> _ACTION ITEM_
Return all of the lines below exactly as they are.

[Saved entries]
==================================================

-- ==== Sys2Proof/Syntax.lean ====
section
/-! DEFINITION. The instructions: one constructor per row of spec/opcode_table.json, in the table's order
(30_encoding.md R84). An operand is a bit vector of exactly its field's width (R81, R83), unsigned. -/

namespace Sys2Proof

inductive Instr where
  /-- 00E0 `CLS`, 42_display.md R140. -/
  | cls
  /-- 00EE `RET`, 40_control_flow.md R101. -/
  | ret
  /-- 1nnn `JP nnn`, R102. -/
  | jp (nnn : Addr12)
  /-- 2nnn `CALL nnn`, R103. -/
  | call (nnn : Addr12)
  /-- 3xkk `SE Vx, kk`, R104. -/
  | seImm (x : Reg) (kk : Byte)
  /-- 4xkk `SNE Vx, kk`, R105. -/
  | sneImm (x : Reg) (kk : Byte)
  /-- 5xy0 `SE Vx, Vy`, R106. -/
  | seReg (x y : Reg)
  /-- 6xkk `LD Vx, kk`, 41_alu.md R120. -/
  | ldImm (x : Reg) (kk : Byte)
  /-- 7xkk `ADD Vx, kk`, R121. -/
  | addImm (x : Reg) (kk : Byte)
  /-- 8xy0 `LD Vx, Vy`, R122. -/
  | ldReg (x y : Reg)
  /-- 8xy1 `OR Vx, Vy`, R123. -/
  | orReg (x y : Reg)
  /-- 8xy2 `AND Vx, Vy`, R124. -/
  | andReg (x y : Reg)
  /-- 8xy3 `XOR Vx, Vy`, R125. -/
  | xorReg (x y : Reg)
  /-- 8xy4 `ADD Vx, Vy`, R126. -/
  | addReg (x y : Reg)
  /-- 8xy5 `SUB Vx, Vy`, R127. -/
  | subReg (x y : Reg)
  /-- 8xy6 `SHR Vx`, R128. The field `y` is decoded and, with `QUIRK_SHIFT_VY` false, ignored
  (30_encoding.md R90); the constructor keeps it so that no bit of the opcode is lost. -/
  | shr (x y : Reg)
  /-- 8xy7 `SUBN Vx, Vy`, R129. -/
  | subnReg (x y : Reg)
  /-- 8xyE `SHL Vx`, R130. The field `y` as in `shr`. -/
  | shl (x y : Reg)
  /-- 9xy0 `SNE Vx, Vy`, 40_control_flow.md R107. -/
  | sneReg (x y : Reg)
  /-- Annn `LD I, nnn`, 44_index_memory.md R160. -/
  | ldI (nnn : Addr12)
  /-- Bnnn `JP V0, nnn`, 40_control_flow.md R108, R110. -/
  | jpV0 (nnn : Addr12)
  /-- Cxkk `RND Vx, kk`, 41_alu.md R131. -/
  | rnd (x : Reg) (kk : Byte)
  /-- Dxyn `DRW Vx, Vy, n`, 42_display.md R141. -/
  | drw (x y : Reg) (n : Nibble)
  /-- Ex9E `SKP Vx`, 43_keypad_timers.md R150. -/
  | skp (x : Reg)
  /-- ExA1 `SKNP Vx`, R151. -/
  | sknp (x : Reg)
  /-- Fx07 `LD Vx, DT`, R152. -/
  | ldVxDt (x : Reg)
  /-- Fx0A `LD Vx, K`, R153. -/
  | ldVxK (x : Reg)
  /-- Fx15 `LD DT, Vx`, R154. -/
  | ldDtVx (x : Reg)
  /-- Fx18 `LD ST, Vx`, R155. -/
  | ldStVx (x : Reg)
  /-- Fx1E `ADD I, Vx`, 44_index_memory.md R161. -/
  | addI (x : Reg)
  /-- Fx29 `LD F, Vx`, R162. -/
  | ldF (x : Reg)
  /-- Fx33 `LD B, Vx`, R163. -/
  | ldB (x : Reg)
  /-- Fx55 `LD [I], Vx`, R164. -/
  | storeRegs (x : Reg)
  /-- Fx65 `LD Vx, [I]`, R165. -/
  | loadRegs (x : Reg)
  deriving DecidableEq, Repr

end Sys2Proof
end

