-- ==== Sys2Proof/Machine/Control.lean ====
section
/-! DEFINITION. The control-transfer instructions (40_control_flow.md). Each body runs with `pc` already
advanced, so `pc` is the address after the instruction (R100). -/

namespace Sys2Proof.Machine

/-- 00EE `RET` (R101). -/
def execRet (s : State) : Host.Outcome State Fault Refusal :=
  execute s fun t => t.pop.map fun p => p.2.setPc p.1

/-- 1nnn `JP nnn` (R102). -/
def execJp (nnn : Addr12) (s : State) : Host.Outcome State Fault Refusal :=
  execute s fun t => .ok (t.setPc (zext12 nnn))

/-- 2nnn `CALL nnn` (R103): the address after the CALL is saved. -/
def execCall (nnn : Addr12) (s : State) : Host.Outcome State Fault Refusal :=
  execute s fun t => (t.push t.pc).map fun u => u.setPc (zext12 nnn)

/-- 3xkk `SE Vx, kk` (R104). -/
def execSeImm (x : Reg) (kk : Byte) (s : State) : Host.Outcome State Fault Refusal :=
  execute s fun t => .ok (t.skipIf (t.getV x == kk))

/-- 4xkk `SNE Vx, kk` (R105). -/
def execSneImm (x : Reg) (kk : Byte) (s : State) : Host.Outcome State Fault Refusal :=
  execute s fun t => .ok (t.skipIf (t.getV x != kk))

/-- 5xy0 `SE Vx, Vy` (R106). -/
def execSeReg (x y : Reg) (s : State) : Host.Outcome State Fault Refusal :=
  execute s fun t => .ok (t.skipIf (t.getV x == t.getV y))

/-- 9xy0 `SNE Vx, Vy` (R107). -/
def execSneReg (x y : Reg) (s : State) : Host.Outcome State Fault Refusal :=
  execute s fun t => .ok (t.skipIf (t.getV x != t.getV y))

/-- Bnnn `JP V0, nnn` (R108; with `QUIRK_JUMP_VX` R110): the full sum goes to `pc`, the index register plays no
part (conflict C2). -/
def execJpV0 (nnn : Addr12) (s : State) : Host.Outcome State Fault Refusal :=
  execute s fun t => .ok (t.setPc (jumpOffsetTarget Config.quirkJumpVx nnn t))

end Sys2Proof.Machine
end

==================================================

> _YOUR SOLUTION_
-- ==== Sys2Proof/Syntax.lean ====
section
/-! DEFINITION. The instructions: one constructor per row of spec/opcode_table.json, in the table's order
(30_encoding.md R84). An operand is a bit vector of exactly its field's width (R81, R83), unsigned. -/

namespace Sys2Proof

inductive Instr where
  /-- 00E0 `CLS`, 42_display.md R140. -/
  | cls
  /-- 00EE `RET`, 40_control_flow.md R101. -/
  | ret
  /-- 1nnn `JP nnn`, R102. -/
  | jp (nnn : Addr12)
  /-- 2nnn `CALL nnn`, R103. -/
  | call (nnn : Addr12)
  /-- 3xkk `SE Vx, kk`, R104. -/
  | seImm (x : Reg) (kk : Byte)
  /-- 4xkk `SNE Vx, kk`, R105. -/
  | sneImm (x : Reg) (kk : Byte)
  /-- 5xy0 `SE Vx, Vy`, R106. -/
  | seReg (x y : Reg)
  /-- 6xkk `LD Vx, kk`, 41_alu.md R120. -/
  | ldImm (x : Reg) (kk : Byte)
  /-- 7xkk `ADD Vx, kk`, R121. -/
  | addImm (x : Reg) (kk : Byte)
  /-- 8xy0 `LD Vx, Vy`, R122. -/
  | ldReg (x y : Reg)
  /-- 8xy1 `OR Vx, Vy`, R123. -/
  | orReg (x y : Reg)
  /-- 8xy2 `AND Vx, Vy`, R124. -/
  | andReg (x y : Reg)
  /-- 8xy3 `XOR Vx, Vy`, R125. -/
  | xorReg (x y : Reg)
  /-- 8xy4 `ADD Vx, Vy`, R126. -/
  | addReg (x y : Reg)
  /-- 8xy5 `SUB Vx, Vy`, R127. -/
  | subReg (x y : Reg)
  /-- 8xy6 `SHR Vx`, R128. The field `y` is decoded and, with `QUIRK_SHIFT_VY` false, ignored
  (30_encoding.md R90); the constructor keeps it so that no bit of the opcode is lost. -/
  | shr (x y : Reg)
  /-- 8xy7 `SUBN Vx, Vy`, R129. -/
  | subnReg (x y : Reg)
  /-- 8xyE `SHL Vx`, R130. The field `y` as in `shr`. -/
  | shl (x y : Reg)
  /-- 9xy0 `SNE Vx, Vy`, 40_control_flow.md R107. -/
  | sneReg (x y : Reg)
  /-- Annn `LD I, nnn`, 44_index_memory.md R160. -/
  | ldI (nnn : Addr12)
  /-- Bnnn `JP V0, nnn`, 40_control_flow.md R108, R110. -/
  | jpV0 (nnn : Addr12)
  /-- Cxkk `RND Vx, kk`, 41_alu.md R131. -/
  | rnd (x : Reg) (kk : Byte)
  /-- Dxyn `DRW Vx, Vy, n`, 42_display.md R141. -/
  | drw (x y : Reg) (n : Nibble)
  /-- Ex9E `SKP Vx`, 43_keypad_timers.md R150. -/
  | skp (x : Reg)
  /-- ExA1 `SKNP Vx`, R151. -/
  | sknp (x : Reg)
  /-- Fx07 `LD Vx, DT`, R152. -/
  | ldVxDt (x : Reg)
  /-- Fx0A `LD Vx, K`, R153. -/
  | ldVxK (x : Reg)
  /-- Fx15 `LD DT, Vx`, R154. -/
  | ldDtVx (x : Reg)
  /-- Fx18 `LD ST, Vx`, R155. -/
  | ldStVx (x : Reg)
  /-- Fx1E `ADD I, Vx`, 44_index_memory.md R161. -/
  | addI (x : Reg)
  /-- Fx29 `LD F, Vx`, R162. -/
  | ldF (x : Reg)
  /-- Fx33 `LD B, Vx`, R163. -/
  | ldB (x : Reg)
  /-- Fx55 `LD [I], Vx`, R164. -/
  | storeRegs (x : Reg)
  /-- Fx65 `LD Vx, [I]`, R165. -/
  | loadRegs (x : Reg)
  deriving DecidableEq, Repr

end Sys2Proof
end

-- ==== Sys2Proof/Machine/Control.lean ====
section
/-! DEFINITION. The control-transfer instructions (40_control_flow.md). Each body runs with `pc` already
advanced, so `pc` is the address after the instruction (R100). -/

namespace Sys2Proof.Machine

/-- 00EE `RET` (R101). -/
def execRet (s : State) : Host.Outcome State Fault Refusal :=
  execute s fun t => t.pop.map fun p => p.2.setPc p.1

/-- 1nnn `JP nnn` (R102). -/
def execJp (nnn : Addr12) (s : State) : Host.Outcome State Fault Refusal :=
  execute s fun t => .ok (t.setPc (zext12 nnn))

/-- 2nnn `CALL nnn` (R103): the address after the CALL is saved. -/
def execCall (nnn : Addr12) (s : State) : Host.Outcome State Fault Refusal :=
  execute s fun t => (t.push t.pc).map fun u => u.setPc (zext12 nnn)

/-- 3xkk `SE Vx, kk` (R104). -/
def execSeImm (x : Reg) (kk : Byte) (s : State) : Host.Outcome State Fault Refusal :=
  execute s fun t => .ok (t.skipIf (t.getV x == kk))

/-- 4xkk `SNE Vx, kk` (R105). -/
def execSneImm (x : Reg) (kk : Byte) (s : State) : Host.Outcome State Fault Refusal :=
  execute s fun t => .ok (t.skipIf (t.getV x != kk))

/-- 5xy0 `SE Vx, Vy` (R106). -/
def execSeReg (x y : Reg) (s : State) : Host.Outcome State Fault Refusal :=
  execute s fun t => .ok (t.skipIf (t.getV x == t.getV y))

/-- 9xy0 `SNE Vx, Vy` (R107). -/
def execSneReg (x y : Reg) (s : State) : Host.Outcome State Fault Refusal :=
  execute s fun t => .ok (t.skipIf (t.getV x != t.getV y))

/-- Bnnn `JP V0, nnn` (R108; with `QUIRK_JUMP_VX` R110): the full sum goes to `pc`, the index register plays no
part (conflict C2). -/
def execJpV0 (nnn : Addr12) (s : State) : Host.Outcome State Fault Refusal :=
  execute s fun t => .ok (t.setPc (jumpOffsetTarget Config.quirkJumpVx nnn t))

end Sys2Proof.Machine
end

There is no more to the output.